Material provided:
/-- R3 to R7, R10, R25: a charger report at a port without a session, and the session a freed entry opens. The report's
acceptance and fault indication are recorded, CHARGER_FAULT raised when the fault becomes yes. On a FREE port a connected
vehicle opens a session while the table has room; with the table full the port becomes WAITING and joins the wait list, and
TABLE_FULL is raised. A disconnect frees a WAITING port, which leaves the list, and a BLOCKED one; every other report leaves
the port as it is. A freed entry opens a session on the port at the head of the wait list. An opened session has the first
number from the counter on that no session has, and the values of R7; its port is IN_SESSION with PAUSE. On a free-vend port
with an active slot it is authorized at once.
That the site state of R7 is read from the published balance record, and CHARGER_LOST from the health in the unit table, is
the model's reading (log 27). -/
def Obligations.ConnectedReportOpensASession : Prop :=
  let next (n : Nat) : Nat := if n < 65535 then n + 1 else 1
  let opened (u : State) (p : Nat) (e : PortEntry) (t : State) : Prop :=
    let record := u.sessions.record p
    let demand := match record.acceptance with
      | some a => if a ≤ 0 then 0 else min ((a.toNat + 99) / 100) e.ratedMax
      | none => 0
    let island := decide (u.balance.record.siteState = .island ∨ u.balance.record.siteState = .restoring)
    let lost := decide ((u.field.unit p).health = .lost)
    let free := !(island || record.fault || lost)
    ∃ n k, k ≤ 48 ∧ n = next^[k] u.sessions.counter ∧ u.sessions.find n = none ∧
      (∀ j, j < k → (u.sessions.find (next^[j] u.sessions.counter)).isSome = true) ∧
      let x : Session :=
        { number := n, port := p, state := .plugged
          holds := { island := island, siteHold := false, fault := record.fault, chargerLost := lost }
          customer := none, authorizer := none, slot := none, created := u.siteTime, authorized := none, ended := none
          departure := none, demand := demand, effMin := min e.minimum demand, allocation := 0, highest := 0, deferral := 0
          cls := .normal, meterStart := none, total := 0, solarAcc := 0, batteryAcc := 0, idle := 0, links := []
          flags := { clamped := false, estimated := false, timeUnset := !u.links.clock.isSet, gridLost := false
                     chargerLost := false, stopped := false }
          authorizationTimer := some (u.runTime + 1000 * u.sessions.authorizationTimeout), dormantTimer := none
          closingTimer := none, nextIdle := none, final := none, handedOver := false }
      let holding (y : Session) : State := { u with
        links := u.links.raise .sessionChange n
        sessions := { u.sessions.withPortState p .inSession with table := u.sessions.table ++ [y], counter := next n }
        events := { u.events with
          chargerTargets := u.events.chargerTargets ++ [{ port := p, mode := .pause, setpoint := 0 }] } }
      (e.freeVend = false ∨ u.store.active = none → t = holding x) ∧
      (∀ slot, e.freeVend = true → u.store.active = some slot →
        let y : Session := { x with
          authorizer := some .free, slot := some slot, meterStart := (u.metering.meter p).last, authorized := some u.siteTime
          authorizationTimer := none, state := if free then .active else .held
          flags := { x.flags with gridLost := island, chargerLost := lost }
          dormantTimer := if free = true ∧ demand = 0 then some (u.runTime + 1000 * u.sessions.dormantDelay) else none }
        t = { holding y with
          links := (u.links.raise .sessionChange n).raise .sessionChange n
          store := u.store.setSlot slot { u.store.slot slot with uses := (u.store.slot slot).uses + 1 }
          events := { (holding y).events with
            earlyRequests := u.events.earlyRequests + if free = true ∧ 0 < demand then 1 else 0 } })
  (∀ (s : State) (r : ChargerReport) (rest : List ChargerReport) (e : PortEntry), s.TableWf →
    takeFirst (fun q => q.port == r.port) s.events.chargerReports = some (r, rest) → 1 ≤ r.port → r.port ≤ 32 →
    s.sessions.entry r.port = some e → s.sessions.holder r.port = none →
    let p := r.port
    let state := (s.sessions.record p).state
    let u := s.reportTaken r rest
    let run := exec (.chargerReport p) s
    let becomes (st : PortState) (waiting : List Nat) (links : LinkController) : State := { u with
      links := links
      sessions := { u.sessions.withPortState p st with waiting := waiting }
      events := { u.events with
        chargerTargets := s.events.chargerTargets ++ [{ port := p, mode := .lockout, setpoint := 0 }] } }
    (state = some .free → r.connected = true →
      (s.sessions.table.length < 48 → ∃ t, run = .next t.settle ∧ opened u p e t) ∧
      (48 ≤ s.sessions.table.length →
        run = .next (becomes .waiting (s.sessions.waiting ++ [p]) (u.links.raise .tableFull p)).settle)) ∧
    (state = some .waiting → r.connected = false →
      run = .next (becomes .free (s.sessions.waiting.filter fun q => q != p) u.links).settle) ∧
    (state = some .blocked → r.connected = false → run = .next (becomes .free s.sessions.waiting u.links).settle) ∧
    (state = some .free ∧ r.connected = false ∨ (state = some .waiting ∨ state = some .blocked) ∧ r.connected = true →
      run = .next u.settle)) ∧
  ∀ (s : State), s.TableWf →
    (s.sessions.waiting = [] → s.serveWaiting = s) ∧
    ∀ p rest e, s.sessions.waiting = p :: rest → s.sessions.table.length < 48 → s.sessions.entry p = some e →
      opened { s with sessions := { s.sessions with waiting := rest } } p e s.serveWaiting
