@[simp] theorem State.tally_setLinks (x : LinkController) : (s.setLinks x).tally = s.tally := rfl
@[simp] theorem State.tally_setField (x : FieldLinkController) : (s.setField x).tally = s.tally := rfl
@[simp] theorem State.tally_setBalance (x : SiteBalanceUnit) : (s.setBalance x).tally = s.tally := rfl
@[simp] theorem State.tally_setDispatch (x : BatteryDispatchUnit) : (s.setDispatch x).tally = s.tally := rfl
@[simp] theorem State.tally_setAllocator (x : PowerAllocator) : (s.setAllocator x).tally = s.tally := rfl
@[simp] theorem State.tally_setStore (x : TariffStore) : (s.setStore x).tally = s.tally := rfl
@[simp] theorem State.tally_reach (n : ℕ) : (s.reach n).tally = s.tally := rfl
@[simp] theorem State.tally_draws (n : ℕ) : { s with draws := n }.tally = s.tally := rfl
@[simp] theorem State.tally_raise (k : NoticeKind) (d : ℕ) : (s.raise k d).tally = s.tally := rfl

@[simp] theorem State.tally_sendReport (x : Report) : (s.sendReport x).tally = s.tally := rfl
@[simp] theorem State.tally_sendHealth (x : HealthChange) : (s.sendHealth x).tally = s.tally := rfl
@[simp] theorem State.tally_sendChargerHealth (x : HealthChange) : (s.sendChargerHealth x).tally = s.tally := rfl
@[simp] theorem State.tally_sendChargerReport (x : ChargerReport) : (s.sendChargerReport x).tally = s.tally := rfl
@[simp] theorem State.tally_sendReading (x : MeterReading) : (s.sendReading x).tally = s.tally := rfl
@[simp] theorem State.tally_sendReadingApplied (x : ReadingApplied) : (s.sendReadingApplied x).tally = s.tally := rfl
@[simp] theorem State.tally_sendBatteryReport (x : ReportValues) : (s.sendBatteryReport x).tally = s.tally := rfl
@[simp] theorem State.tally_sendFreshness (x : Bool) : (s.sendFreshness x).tally = s.tally := rfl
@[simp] theorem State.tally_sendSiteChange (x : SiteChange) : (s.sendSiteChange x).tally = s.tally := rfl
@[simp] theorem State.tally_sendAllowance (x : ℕ) : (s.sendAllowance x).tally = s.tally := rfl
@[simp] theorem State.tally_sendEarlyRequest : s.sendEarlyRequest.tally = s.tally := rfl
@[simp] theorem State.tally_sendResultApplied : s.sendResultApplied.tally = s.tally := rfl
@[simp] theorem State.tally_sendChargerTarget (x : ChargerTarget) : (s.sendChargerTarget x).tally = s.tally := rfl
@[simp] theorem State.tally_sendActivation (x : ℕ) : (s.sendActivation x).tally = s.tally := rfl
@[simp] theorem State.tally_sendHandOver (x : ℕ) : (s.sendHandOver x).tally = s.tally := rfl
@[simp] theorem State.tally_sendStoreFree : s.sendStoreFree.tally = s.tally := rfl
@[simp] theorem State.tally_sendRoom : s.sendRoom.tally = s.tally := rfl

/-! ### The Site Balance Unit, the field link and the Tariff Store leave the tally -/

@[simp] theorem State.tally_recompute : s.recompute.tally = s.tally := by rw [s.recompute_eq]; rfl

@[simp] theorem State.tally_changeSite (n : SiteState) : (s.changeSite n).tally = s.tally := by simp [State.changeSite]

@[simp] theorem State.tally_followGrid (g : Option Bool) : (s.followGrid g).tally = s.tally := by
  unfold State.followGrid
  split
  case h_2 => split <;> simp
  all_goals simp [State.enterIsland, State.enterRestoring]
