-- ==== Sys2Proof/Machine/Padding.lean ====
section
/-! DEFINITION. The padding unit: PKCS#7 insert and remove, PAD_ENABLE and PAD_DISABLE (43_padding.md R210 to R217). -/

namespace Sys2Proof.Machine

/-- How many pad bytes `Pad` appends to a string of length `len`: 1 to `B` (R211). -/
def padCount (P : Params) (len : Nat) : Nat := P.blockSize - len % P.blockSize

/-- `Pad(x)`: `n` copies of the byte `n` (R211). -/
def pad (P : Params) (x : ByteString) : ByteString :=
  x ++ List.replicate (padCount P x.length) (BitVec.ofNat 8 (padCount P x.length))

/-- `Unpad(y)`: the last byte is the count; the bytes before it are not looked at (R212, R213). -/
def unpad (P : Params) (y : ByteString) : Except ErrorKind ByteString :=
  match y.getLast? with
  | none => .error .paddingError
  | some n =>
    if n.toNat = 0 ∨ n.toNat > P.blockSize then .error .paddingError
    else .ok (y.take (y.length - n.toNat))

/-- `Pad` on the data of an ENCRYPT in ECB or CBC, bypassed with `PAD_EN = 0` (R210). -/
def padIfEnabled (P : Params) (padEn : Bool) (x : ByteString) : ByteString :=
  if padEn then pad P x else x

/-- `Unpad` on the result of a DECRYPT in ECB or CBC, bypassed with `PAD_EN = 0` (R210). -/
def unpadIfEnabled (P : Params) (padEn : Bool) (y : ByteString) : Except ErrorKind ByteString :=
  if padEn then unpad P y else .ok y

/-- PAD_ENABLE: `PAD_EN <- 1` and nothing else (R214). -/
def execPadEnable (s : State) : Host.Outcome State Fault Refusal :=
  .next (finish s (.ok ([], { s with padEn := true })))

/-- PAD_DISABLE: `PAD_EN <- 0` and nothing else (R215). -/
def execPadDisable (s : State) : Host.Outcome State Fault Refusal :=
  .next (finish s (.ok ([], { s with padEn := false })))

end Sys2Proof.Machine
end

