-- ==== Sys2Proof/Tests/Slice0.lean ====
section
/-! SUPPORT. The model's own tests. Expected results are the vectors and the encodings of spec/; each names its own. Then,
for every statement that has hypotheses, a witness: a concrete state and operands that meet them together. -/

namespace Sys2Proof.Tests

open Sys2Proof.Machine Sys2Proof.Safety

/-! ### Well-formedness and decoding -/

/-- R105: `IMM16` holds at most 65535. -/
theorem test_wf_refuses_long_keylen :
    (Instr.setKeylen 65536).wf = false ∧ (Instr.setKeylen 65535).wf = true := by decide

/-- R107: the worked words, and the pattern of each other row. -/
theorem test_decode_rows :
    decode ⟨0x00000001, [1, 2]⟩ = .ok (.setKey [1, 2]) ∧ decode ⟨0x00000002, [3]⟩ = .ok (.setIv [3]) ∧
    decode ⟨0x00000503, []⟩ = .ok (.setMode 5) ∧ decode ⟨0x00100004, []⟩ = .ok (.setKeylen 16) ∧
    decode ⟨0x00000005, []⟩ = .ok .cbEnable ∧ decode ⟨0x00000006, []⟩ = .ok .cbDisable ∧
    decode ⟨0x00000007, []⟩ = .ok .padEnable ∧ decode ⟨0x00000008, []⟩ = .ok .padDisable ∧
    decode ⟨0x00000010, [4]⟩ = .ok (.encrypt [4]) ∧ decode ⟨0x00000011, [5]⟩ = .ok (.decrypt [5]) :=
  ⟨rfl, rfl, rfl, rfl, rfl, rfl, rfl, rfl, rfl, rfl⟩

/-- 95_test_vectors.md X1 to X5: unassigned opcodes. -/
theorem test_decode_unassigned :
    ∀ w ∈ ([0x00000000, 0x00000009, 0x0000000F, 0x00000012, 0x000000FF] : List Word),
      decode ⟨w, []⟩ = .error .unassignedOpcode := by
  simp only [List.forall_mem_cons]
  exact ⟨rfl, rfl, rfl, rfl, rfl, fun _ h => absurd h List.not_mem_nil⟩

/-- 95_test_vectors.md X6 to X15: a stray bit or a stray payload. -/
theorem test_decode_stray :
    decode ⟨0x00000801, []⟩ = .error .reservedBits ∧ decode ⟨0x00008001, []⟩ = .error .reservedBits ∧
    decode ⟨0x00000105, []⟩ = .error .strayModef ∧ decode ⟨0x00000110, []⟩ = .error .strayModef ∧
    decode ⟨0x00010003, []⟩ = .error .strayImm16 ∧ decode ⟨0x00100005, []⟩ = .error .strayImm16 ∧
    decode ⟨0x00040104, []⟩ = .error .strayModef ∧ decode ⟨0x00000007, [0]⟩ = .error .strayPayload ∧
    decode ⟨0x00000005, [1]⟩ = .error .strayPayload ∧ decode ⟨0x00000003, [0]⟩ = .error .strayPayload :=
  ⟨rfl, rfl, rfl, rfl, rfl, rfl, rfl, rfl, rfl, rfl⟩

/-- No word selects two rows of the opcode map: where both masks are set, their patterns differ. -/
theorem test_rows_do_not_overlap :
    opcodeTable.Pairwise fun r q => r.mask &&& q.mask &&& (r.pattern ^^^ q.pattern) ≠ 0 := by decide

Work required: Give back exactly the lines of the listing above, starting with its first line and ending with the line that holds "TABLE_FULL is raised.".

Solution to this task:
/-- R3 to R7, R10, R25: a charger report at a port without a session, and the session a freed entry opens. The report's
acceptance and fault indication are recorded, CHARGER_FAULT raised when the fault becomes yes. On a FREE port a connected
vehicle opens a session while the table has room; with the table full the port becomes WAITING and joins the wait list, and
TABLE_FULL is raised. A disconnect frees a WAITING port, which leaves the list, and a BLOCKED one; every other report leaves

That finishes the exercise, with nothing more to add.